Each input data (scalogram image) are initially (in the CAE) split into 4 smaller images, resulting in 4 partial images of the same length and ¼ times the height. There are two consecutive C+P (1st and 2nd layers), which operate on each of these 4 bands separately. Then, before the final C+P layer (latent layers), all resulting feature maps are concatenated back. Two consecutives fully connected (FC) and a final bottleneck FC round up the model’s encoder. Then, in the model’s decoder, the same number of layers are used (including the two FC layers), just in the reversed order. After the latent section, the feature maps are split back into stripes, which are subjugated separately to two consecutive up-sampling and transposed convolution layers, before finally being merged back to a single image. After training the CAE, deep features are extracted from the model’s encoder and denoted as: d1, d2, etc. Deep features are extracted automatically and, therefore, do not have physical meaning but are designed to minimize information loss of the input–output mapping of the CAE.

Training data consisted of AE scalograms, obtained via wavelet transformation (complex Morlet wavelets type). Pre-processing operations used on the 2D arrays (scalograms) in Model 2 were, in order: absolute value, matrix-wise standardization, squaring, and division by max. value. Performing these steps ensured stable model training, reduced overall noise, and preserved distinct feature patterns in CWT scalograms. The frequency range of scalograms was 0–100 kHz (up to a tenth of sampling frequency). For the training of CAE, the loss function chosen was squared error, whereas ADAM [44] was used as the optimization algorithm.

For classification analysis purposes, there were several different model configurations with varying hyperparameters. These configurations are denoted as “s1-s2-s3-s4-s5-s6-s7”, which stand for:

s1

Number of kernels used in 1st convolutional layers.

s2

Number of kernels used in 2nd convolutional and 1st transposed convolutional layers.

s3

Number of kernels used in convolutional and transposed convolutional layers of the latent section.

s4

Number of neurons in 2nd and 4th FC layers.

s5

Number of neurons in the bottleneck (3rd FC) layer. This number also represents the number of extracted deep features per input image.

s6

Number of training epochs.

s7

The batch size of training samples.

The complete dataset for this study is composed of 12 files (in Excel format), each representing either CAE-1 or CAE-2 autoencoders and different configurations (s1-s2-s3-s4-s5-s6-s7). Each file contains extracted standard and deep features for each AE measurement and the class descriptor denoting biocomposite and glass fiber epoxy composite. See supplementary data associated with this study.

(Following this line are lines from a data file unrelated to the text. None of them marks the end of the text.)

-- ==== Sys2Proof/Machine/Plane.lean ====
section
/-!
DEFINITION. Sys2Proof/Machine/Plane.lean: plane instructions and their events (R198 to R217): `flip`, `pfree`, `pstat`, the exchange, and the
handshake of a cluster.
-/
namespace Sys2Proof.Machine

/-- An instance of a plane domain on a core (R198). -/
inductive Inst where
  | grp (g : Nat)
  | acc (b : Nat)
  | pane (p : Nat)
  | wbuf
  | col
  deriving DecidableEq, Repr

/-- Every instance of a core (R198). -/
def coreInsts : List Inst :=
  (List.range 128).map .grp ++ (List.range 8).map .acc ++ (List.range 64).map .pane ++ [.wbuf, .col]

/-- The instances that a plane instruction of the group at `c`, `g` names, with their cores (R198, R202). -/
def State.insts (s : State) (c g : Nat) (dom : Dom) (sel : List Nat) : List (Nat × Inst) :=
  match dom with
  | .grp => [(c, .grp g)]
  | .acc => sel.map fun b => (c, .acc b)
  | .pane =>
    let ps := (s.coreAt c).teamPanes (s.grpAt c g).slot0
    (sel.filterMap fun i => ps[i]?).map fun p => (c, .pane p)
  | .wbuf => [(c, .wbuf)]
  | .col => [(c, .col)]
  | .core => coreInsts.map fun i => (c, i)
  | .clus => (List.range 6).flatMap fun r => coreInsts.map fun i => (c / 6 * 6 + r, i)

/-- The holder of an instance's staging plane (R201). -/
def Core.holder (k : Core) (i : Inst) : Option Holder :=
  match i with
  | .grp g => (tget Group.reset k.groups g).held
  | .acc b => k.accHolder b
  | .pane p => k.paneHolder p
  | .wbuf => k.wbufHold
  | .col => k.colHold
/-- The core with the holder of an instance's staging plane set. -/
def Core.setHolder (k : Core) (i : Inst) (h : Option Holder) : Core :=
  match i with
  | .grp g => k.modG g fun q => { q with held := h }
  | .acc b => { k with accHold := tput k.accHold b h }
  | .pane p => { k with paneHold := tput k.paneHold p h }
  | .wbuf => { k with wbufHold := h }
  | .col => { k with colHold := h }

/-- The kind, slot and first and last offset of an instance's staging plane (R199). -/
def Inst.area (i : Inst) : Nat × Nat × Nat × Nat :=
  match i with
  | .grp g => (0, g, 0, 0xFFFFFF)
  | .acc b => (1, 0, 65536 * b, 65536 * b + 65535)
  | .pane p => (2, 0, 8192 * p, 8192 * p + 8191)
  | .wbuf => (3, 0, 0, 0xFFFFF)
  | .col => (4, 0, 0x800000, 0xFFFFFF)
/-- A staging address (R199). -/
def stgAddr (kind core slot off : Nat) : Nat := 0xFF80000000000000 + kind * 2 ^ 52 + core * 2 ^ 44 + slot * 2 ^ 37 + off
/-- A staging range touches an instance of a core. -/
def Inst.hit (i : Inst) (c kind core slot off n : Nat) : Bool :=
  let a := i.area
  kind == a.1 && core == c && slot == a.2.1 && n != 0 && off ≤ a.2.2.2 && a.2.2.1 ≤ off + n - 1
/-- An unfinished item of any core writes or reads a staging range of an instance (R205). -/
def State.itemHits (s : State) (e : Nat × Item) (is : List (Nat × Inst)) : Bool :=
  s.itemOn e.1 e.2 fun k c sl o n => is.any fun i => i.2.hit i.1 k c sl o n
/-- The unfinished items that touch some of the instances. -/
def State.itemsOn (s : State) (is : List (Nat × Inst)) : List (Nat × Item) := s.allItems.filter fun e => s.itemHits e is

/-- A cancel signalled to an item: it retires 6 cycles later with a detail (R207, R233). -/
def State.cancelItem (s : State) (e : Nat × Item) (detail : Nat) : State :=
  s.modCore e.1 fun k => { k with items := k.items.map fun i =>
    if i.id == e.2.id && i.cancel.isNone then { i with cancel := some (s.now + 6, detail) } else i }

/-- Offsets of the poisoned granules of one plane of an instance. -/
def Core.badOffs (k : Core) (i : Inst) (staging : Bool) : List Nat :=
  let cells := fun (t : Tab Bool) (lo n base : Nat) => (t.filter fun e => e.2 && lo ≤ e.1 && e.1 < lo + n).map fun e => base + 32 * e.1
  match i with
  | .grp g =>
    let q := tget Group.reset k.groups g
    let p := if staging then q.stage_ else q.work
    (p.vPoi.filter (·.2)).map (fun e => 4 * e.1) ++ (p.sPoi.filter (·.2)).map (fun e => 0x2000 + 8 * e.1)
      ++ (p.pPoi.filter (·.2)).map fun e => 0x2200 + e.1
  | .acc b => cells (k.plane (k.accSel.getLsbD b != staging)).accPoi (2048 * b) 2048 0
  | .pane p => cells (k.plane (k.paneSel.getLsbD p != staging)).padPoi (256 * p) 256 0
  | .wbuf => cells (k.plane (k.wbufSel != staging)).wbufPoi 0 32768 0
  | .col => cells (k.plane (k.colSel != staging)).colPoi 0 262144 0x800000
/-- The ways of a plane whose cached lines hold a poisoned granule (R208, R376). -/
def CorePlane.badWays (p : CorePlane) : List Nat :=
  p.cache.flatMap fun e => (e.2.filter fun x => x.lines.any fun l => l.valid && l.poi != 0).map (·.way)
/-- The cache ways of some column instance's staging plane hold a poisoned granule. -/
def State.stagedWays (s : State) (is : List (Nat × Inst)) : Bool :=
  is.any fun i => i.2 == .col && !((s.coreAt i.1).plane !(s.coreAt i.1).colSel).badWays.isEmpty
/-- The lowest poisoned staging address of some instances (R208); a granule of a cache way has none (R199): log entry 63. -/
def State.stagedBad (s : State) (is : List (Nat × Inst)) : Option Nat :=
  (is.flatMap fun i => ((s.coreAt i.1).badOffs i.2 true).map fun o => stgAddr i.2.area.1 i.1 i.2.area.2.1 o).foldl
    (fun m a => match m with
      | none => some a
      | some b => some (min a b)) (if s.stagedWays is then some (2 ^ 64 + (Config.freeWord s.fresh 0x2000).toNat) else none)

/-- The right that a domain requires (R198, R203). -/
def Launch.flipRight (l : Launch) (dom : Dom) : Bool :=
  match dom with
  | .col => l.rightC
  | .core => l.rightC
  | .clus => l.rightK
  | _ => true
/-- A core holds a team of another launch. -/
def State.foreign (s : State) (c lid : Nat) : Bool := (s.coreAt c).bound.any fun e => e.2.lid != lid
/-- An instance named is not owned by the acting group: `take` for a `.take`, which names team-owned panes and needs no right (R203, R214). -/
def State.notOwned (s : State) (dom : Dom) (sel : List Nat) (take : Bool) : Bool :=
  let q := s.grp
  let k := s.me
  let l := s.lch
  match dom with
  | .grp => false
  | .acc => sel.any fun b => !(tget none k.accOwn b == some q.slot0 && l.rightT)
  | .pane =>
    let ps := k.teamPanes q.slot0
    sel.any fun i => match ps[i]? with
      | none => true
      | some p => match (k.pane p).bind (·.owner) with
        | none => !(take || l.rightT)
        | some g => take || g != q.gid
  | .wbuf => !(k.wbufOwn == some q.slot0 && l.rightT)
  | .col => s.foreign s.core q.lid
  | .core => s.foreign s.core q.lid
  | .clus => (List.range 6).any fun r => s.foreign (s.core / 6 * 6 + r) q.lid
/-- The instances a register names: a bank mask, or a first pane and a count (R202). -/
def planeSel (dom : Dom) (x : Word) : List Nat :=
  match dom with
  | .acc => bitsOf 8 x.toNat
  | .pane => span (x.toNat % 64) (x.toNat / 256 % 128)
  | _ => []
/-- The domain needs a register, and it names nothing (R202). -/
def planeNone (dom : Dom) (sel : List Nat) : Bool := (dom == .acc || dom == .pane) && sel.isEmpty
/-- The domain reaches the register plane that a handler's trap hold keeps (R317). -/
def domRegs (dom : Dom) : Bool := dom == .grp || dom == .core || dom == .clus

2.3. Machine Learning Methods

Several established machine learning (ML) methods were used in this study for the construction of classifiers of extracted AE features with respect to the origin of the substrate (biocomposite or GFE). The classification methods comprise discriminant analysis (DA), neural networks (NN), and extreme learning machines (ELM). These methods were combined with the forward feature selection (FFS) procedure and 5-fold cross-validation (CV) to:

(1)

Select the most informative extracted AE features;

(2)

provide estimation of generalization performance (based on CV).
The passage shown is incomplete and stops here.